Measurement is always valuable, in my experience. I can hypothesize a circumstance in which it only amplifies confusion, or leads to a conclusion that was obvious before-hand. That’s never happened to me, however; careful measurement that I have observed, without exception, yielded interesting results. I only salute zhirayr for promotion of careful quantification of database access.

There’s little in the article that’s specific to MySQL, or SQL in general. Halfway through, the article introduces SysBench, which is indeed focused on MySQL. Other benchmarking jigs for other database management systems (DBMSs) exist, though, and nearly all of the ideas in the article apply not just to relational DBMSs (RDBMSs) like MySQL, Oracle, and DB2, but also to NoSQL, object-oriented DBMSs (OODBMSs), in-memory DBMSs, and more.

Big world

zhirayr concludes, “… MySQL performance benchmarking varies for … every organisation.” This can’t be over-emphasized. Data management is a vast subject, one whose multi-dimensionality is a challenge to capture in English. It’s not just zhirayr’s “varying demands, time frames and goals”, but a myriad of technical details dramatically impact database performance.

I particularly underline this point because sometimes well-meaning newcomers to data management think about benchmarking in terms of standard specific queries. Useful as these are as a starting point, they’re only a starting point. Actual experience for your situation might depend on such specifics of configuration that zhirayr mentions as caching and networking infrastructure. Others that don’t appear in the article are version sensitivity (MySQL and many other RDBMSs dramatically improve specific query optimizations from one release to the next), security considerations (certain access settings degrade affect performance by a large factor), virtualization complications (is the benchmarked instance comparable to the production one in its end-to-end latencies?), replication requirements or configurations, clustering, and even such apparently innocuous elements as locale (extreme examples of the latter can degrade common queries by a factor of a hundred!). Performance is notoriously non-linear in load: small increases in the demands made of a DBMS in certain ranges result in disproportionate degradations of response time and slow SQL queries. Also, MySQL and a few other DBMSs abound in “modes”: MySQL can be configured, for example, to validate and type-check arriving updates according to several different standard templates. Rigorous benchmarks take all these variables into consideration.

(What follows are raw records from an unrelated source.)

-- ==== Sys2Proof/Laws/State.lean ====
section
/-! SUPPORT. The small lemmas of the state updates: what each update does to each field. Also the frame of the environment
agents. -/

namespace Sys2Proof.Machine

/-! ### `setPhase` -/

@[simp] theorem State.setPhase_params (s : State) (p : Phase) : (s.setPhase p).params = s.params := rfl
@[simp] theorem State.setPhase_interruptsMasked (s : State) (p : Phase) : (s.setPhase p).interruptsMasked = s.interruptsMasked := rfl
@[simp] theorem State.setPhase_uartConfigured (s : State) (p : Phase) : (s.setPhase p).uartConfigured = s.uartConfigured := rfl
@[simp] theorem State.setPhase_prog (s : State) (p : Phase) : (s.setPhase p).prog = s.prog := rfl
@[simp] theorem State.setPhase_opidx (s : State) (p : Phase) : (s.setPhase p).opidx = s.opidx := rfl
@[simp] theorem State.setPhase_phase (s : State) (p : Phase) : (s.setPhase p).phase = p := rfl
@[simp] theorem State.setPhase_results (s : State) (p : Phase) : (s.setPhase p).results = s.results := rfl
@[simp] theorem State.setPhase_trace (s : State) (p : Phase) : (s.setPhase p).trace = s.trace := rfl
@[simp] theorem State.setPhase_fault (s : State) (p : Phase) : (s.setPhase p).fault = s.fault := rfl
@[simp] theorem State.setPhase_refused (s : State) (p : Phase) : (s.setPhase p).refused = s.refused := rfl
@[simp] theorem State.setPhase_ctr (s : State) (p : Phase) : (s.setPhase p).ctr = s.ctr := rfl
@[simp] theorem State.setPhase_gpioCtrl (s : State) (p : Phase) : (s.setPhase p).gpioCtrl = s.gpioCtrl := rfl
@[simp] theorem State.setPhase_tx (s : State) (p : Phase) : (s.setPhase p).tx = s.tx := rfl
@[simp] theorem State.setPhase_rx (s : State) (p : Phase) : (s.setPhase p).rx = s.rx := rfl
@[simp] theorem State.setPhase_lineOut (s : State) (p : Phase) : (s.setPhase p).lineOut = s.lineOut := rfl
@[simp] theorem State.setPhase_hostIn (s : State) (p : Phase) : (s.setPhase p).hostIn = s.hostIn := rfl
@[simp] theorem State.setPhase_rxLost (s : State) (p : Phase) : (s.setPhase p).rxLost = s.rxLost := rfl
@[simp] theorem State.setPhase_draws (s : State) (p : Phase) : (s.setPhase p).draws = s.draws := rfl
@[simp] theorem State.setPhase_turns (s : State) (p : Phase) : (s.setPhase p).turns = s.turns := rfl
@[simp] theorem State.setPhase_env (s : State) (p : Phase) : (s.setPhase p).env = s.env := rfl

/-! ### `logEvent` -/

@[simp] theorem State.logEvent_params (s : State) (e : Event) : (s.logEvent e).params = s.params := rfl
@[simp] theorem State.logEvent_interruptsMasked (s : State) (e : Event) : (s.logEvent e).interruptsMasked = s.interruptsMasked := rfl
@[simp] theorem State.logEvent_uartConfigured (s : State) (e : Event) : (s.logEvent e).uartConfigured = s.uartConfigured := rfl
@[simp] theorem State.logEvent_prog (s : State) (e : Event) : (s.logEvent e).prog = s.prog := rfl
@[simp] theorem State.logEvent_opidx (s : State) (e : Event) : (s.logEvent e).opidx = s.opidx := rfl
@[simp] theorem State.logEvent_phase (s : State) (e : Event) : (s.logEvent e).phase = s.phase := rfl
@[simp] theorem State.logEvent_results (s : State) (e : Event) : (s.logEvent e).results = s.results := rfl
@[simp] theorem State.logEvent_trace (s : State) (e : Event) : (s.logEvent e).trace = s.trace ++ [e] := rfl
@[simp] theorem State.logEvent_fault (s : State) (e : Event) : (s.logEvent e).fault = s.fault := rfl
@[simp] theorem State.logEvent_refused (s : State) (e : Event) : (s.logEvent e).refused = s.refused := rfl
@[simp] theorem State.logEvent_ctr (s : State) (e : Event) : (s.logEvent e).ctr = s.ctr := rfl
@[simp] theorem State.logEvent_gpioCtrl (s : State) (e : Event) : (s.logEvent e).gpioCtrl = s.gpioCtrl := rfl
@[simp] theorem State.logEvent_tx (s : State) (e : Event) : (s.logEvent e).tx = s.tx := rfl
@[simp] theorem State.logEvent_rx (s : State) (e : Event) : (s.logEvent e).rx = s.rx := rfl
@[simp] theorem State.logEvent_lineOut (s : State) (e : Event) : (s.logEvent e).lineOut = s.lineOut := rfl
@[simp] theorem State.logEvent_hostIn (s : State) (e : Event) : (s.logEvent e).hostIn = s.hostIn := rfl
@[simp] theorem State.logEvent_rxLost (s : State) (e : Event) : (s.logEvent e).rxLost = s.rxLost := rfl
@[simp] theorem State.logEvent_draws (s : State) (e : Event) : (s.logEvent e).draws = s.draws := rfl
@[simp] theorem State.logEvent_turns (s : State) (e : Event) : (s.logEvent e).turns = s.turns := rfl
@[simp] theorem State.logEvent_env (s : State) (e : Event) : (s.logEvent e).env = s.env := rfl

At a deeper level, patterns of usage vary greatly between applications and organizations. In the broadest terms, typical MySQL usage spotlights fast retrieval by a single reading pool of relatively broad queries. Oracle or PostgreSQL, in contrast, often host a lot of “business logic” in user-defined functions and other DBMS-side processing, and have multiple applications updating content. These are general-purpose tools, though, and any DBMS can support a wide range of data and applications models. A benchmark which doesn’t account for update load tells us little about retrieval performance in its presence–and vice-versa. Explicit description of every aspect and assumption of your benchmarking pays off.

Conclusion

I have minor reservations about zhirayr’s article: I don’t understand, for example, what “The input data should be checked multiple times” means. Other pieces he has written recently, such as “Identifying MySQL Performance Issues“, help fill in a few of these gaps.

My own summary:

  • It always pays to measure DBMS performance;
  • The parts of benchmarking that are specific to MySQL are small. Most of benchmarking applies no matter what DBMS(s) you use;
  • The benchmarking youdo is far, far more valuable than any other kind, because DBMS usage varies over such an extreme range. No one else has your combination of usage patterns and performance requirements; and
  • Differences in the deepest levels of information architecture can reverse performance comparisons at the level of technical configuration.

With these tips, the burdens of slow SQL performance can be minimized.